Regardless of whether or not the strip is visible you should be planning to sense with the GreenSeeker Handheld very soon. Remember the sensor has the ability to detect differences before your eyes can. To sense the N-Rich Strip and Farmer Practice the user should carry the sensor approximately 30 to 40 inches above the crop canopy while holding the sensor level over the crop. While you are walking the two area the trigger should be held the entire time. I recommend walking at minimum 100 paces for each. The average NDVI value seen on the screen will only stay on the screen for a few seconds. Therefore it is critical you have a method of recording the number for later use. The sensor has limited memory so it will time out is the trigger is held for an extended period of time. If you wish to collect more NDVI readings just do it in multiple trigger pulls recording each. Once you have the average NDVI for the N-Rich Strip and Farmer Practice you can go to the SBNRC site mentioned above to retrieve the N rate recommendation. Once in the calculator, for those in Oklahoma, choose the “within Oklahoma” option in the bottom left hand corner of the screen. This will allow the calculator to access the Oklahoma Mesonet to determine growing degree days.
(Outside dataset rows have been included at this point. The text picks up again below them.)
/-- Settles O4: each direction is a lemma about the decoder of every format. -/
theorem decodeAndEncodeAgree : Obligations.DecodeAndEncodeAgree :=
  ⟨fun _ hi => decode_encode hi, fun _ _ _ h => encode_of_decode h⟩

/-- Settles O1: each word and frame is evaluated. -/
theorem wordsDecodeAsTheVectorsSay : Obligations.WordsDecodeAsTheVectorsSay := by
  unfold Obligations.WordsDecodeAsTheVectorsSay
  decide +kernel

/-- Settles O3: the table's 256 words are evaluated one by one. -/
theorem reservedWordsAreThoseNoRowMatches : Obligations.ReservedWordsAreThoseNoRowMatches := by
  unfold Obligations.ReservedWordsAreThoseNoRowMatches
  decide +kernel

/-- R57: the two words of INIT_DEFAULTS, the polarity at bit 3. -/
theorem initWord_defaults (pol : Bit) :
    initWord 0 pol 2 0 = 0x24#8 ||| (pol.setWidth 8 <<< 3) ∧
    initWord 1 pol 2 0 = 0x34#8 ||| (pol.setWidth 8 <<< 3) := by
  revert pol
  decide

/-- Settles O6: the codes and expansions are definitions; the encodings are `initWord_defaults`. -/
theorem optionCodesAndPseudoExpansions : Obligations.OptionCodesAndPseudoExpansions := by
  refine ⟨by decide, fun p => ⟨rfl, rfl, rfl, rfl, fun _ => rfl, ?_, ?_⟩⟩
  · obtain ⟨h0, -⟩ := initWord_defaults p.defaultAlertPolarity
    rw [← h0]
    rfl
  · obtain ⟨-, h1⟩ := initWord_defaults p.defaultAlertPolarity
    rw [← h1]
    rfl

/-- R56: the list of commands has every instruction of the command format. -/
theorem mem_allCommands {i : Instr} (hi : i.format = .commandWord) : i ∈ allCommands := by
  have hinit : ∀ (o p : Bit) (r : BitVec 2) (t : Bit), Instr.init o p r t ∈ allCommands := by decide +kernel
  cases i with
  | init o p r t => exact hinit o p r t
  | read | getC | getF | getK | getR => simp [allCommands]
  | cfgRead | cfgWrite | tempRead | delay => exact nomatch hi

/-- R56: no two of the 37 commands share a line. -/
theorem assemble_allCommands :
    ∀ i ∈ allCommands, assemble (asm i) = some i ∧ assemble (asmNumeric i) = some i := by
  decide +kernel

/-- Settles O7: every command is in the assembler's list, whose lines are evaluated. -/
theorem assemblerReadsEveryCommand : Obligations.AssemblerReadsEveryCommand :=
  ⟨fun i hi => assemble_allCommands i (mem_allCommands hi), by decide +kernel, by decide +kernel⟩

/-- The table's numbering loses no byte. -/
theorem tableBytes_wordOfBytes (bs : List Byte) : tableBytes bs.length (wordOfBytes bs) = bs := by
  induction bs with
  | nil => rfl
  | cons b bs ih =>
    have hlow : BitVec.ofNat 8 (b.toNat + 256 * wordOfBytes bs) = b := by
      apply BitVec.eq_of_toNat_eq
      rw [BitVec.toNat_ofNat]
      have := b.isLt
      omega
    have hhigh : (b.toNat + 256 * wordOfBytes bs) / 256 = wordOfBytes bs := by
      have := b.isLt
      omega
    simp only [List.length_cons, tableBytes, wordOfBytes, hlow, hhigh, ih]

/-- The bytes of a command are its one word, which decodes to it. -/
theorem encode_commandWord {i : Instr} (hi : i.format = .commandWord) :
    ∃ c, encode i = [c] ∧ decodeCommand c = .ok i := by
  have hdecode : decode .commandWord (encode i) = .ok i := hi ▸ decode_encode (by simp [hi])
  cases i with
  | init | read | getC | getF | getK | getR => exact ⟨_, rfl, hdecode⟩
  | cfgRead | cfgWrite | tempRead | delay => exact nomatch hi

/-- Log 7: eight bits are a command word first. -/
theorem decodeTableWord_command {c : Byte} {i : Instr} (h : decodeCommand c = .ok i) :
    decodeTableWord 8 (wordOfBytes [c]) = some i := by
  have hbytes : tableBytes 1 (wordOfBytes [c]) = [c] := tableBytes_wordOfBytes [c]
  simp [decodeTableWord, hbytes, decode, h]

/-- Log 7: eight bits that are no command word are a frame. -/
theorem decodeTableWord_byteFrame {c : Byte} {e : DecodeError} {i : Instr} (hc : decodeCommand c = .error e)
    (hf : decode .busFrame [c] = .ok i) : decodeTableWord 8 (wordOfBytes [c]) = some i := by
  have hbytes : tableBytes 1 (wordOfBytes [c]) = [c] := tableBytes_wordOfBytes [c]
  have hcommand : decode .commandWord [c] = .error e := hc
  simp [decodeTableWord, hbytes, hcommand, hf, Except.toOption]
After the location is picked from the options you will need to enter Planting Date and Date Prior to Sensing. Additional information requested is the expected grain and fertilizer prices. While these inputs will provide some economic evaluations they will not impact recommended N rate.
Below is a YouTube video in which I describe how to use the GreenSeeker to collect NDVI readings, describe the data needed to complete the online calculator, and how to interrupt the calculators output.
For the last few years I have been challenging people to “Think Out Side the Box” when applying fertilizer. One of these application methods is to use a grain drill to put Nitrogen fertilizer into the soil. Just the act of getting N into the soil will immediately decrease the opportunity for losses. While it seems crazy many picked up on the idea of using grain drills for N applicators. The first year of a two-year study looking at documenting the practice is in the books. With data coming in from three locations, utilizing two drill types (double disk conventional and single disk no-till), the results are quite promising. The biggest take home from year one was a 2 parter: 1) if conditions are conducive to nitrogen loss from urea volatilization, applying urea with a grain drill in the spring improved efficiency. Conversely if loss potential was low, there was no difference. 2) in some soil conditions the double disk drill could not close the furrow and this reduced the positive impact of using the drill. The two tables below show the impact application and environment on yield. Each of the treatments had 60 lbs of nitrogen (as Urea) applied per acre. At Chickasha the first application was made while it was fairly dry and then it rained, but the second application was made during a period in which there was no rain but a fairly significant dew each morning. This can be seen as the small effect volatilization played on the yields of the first application timing. At Lahoma, it was the early applications that had a higher risk of loss with no difference seen later.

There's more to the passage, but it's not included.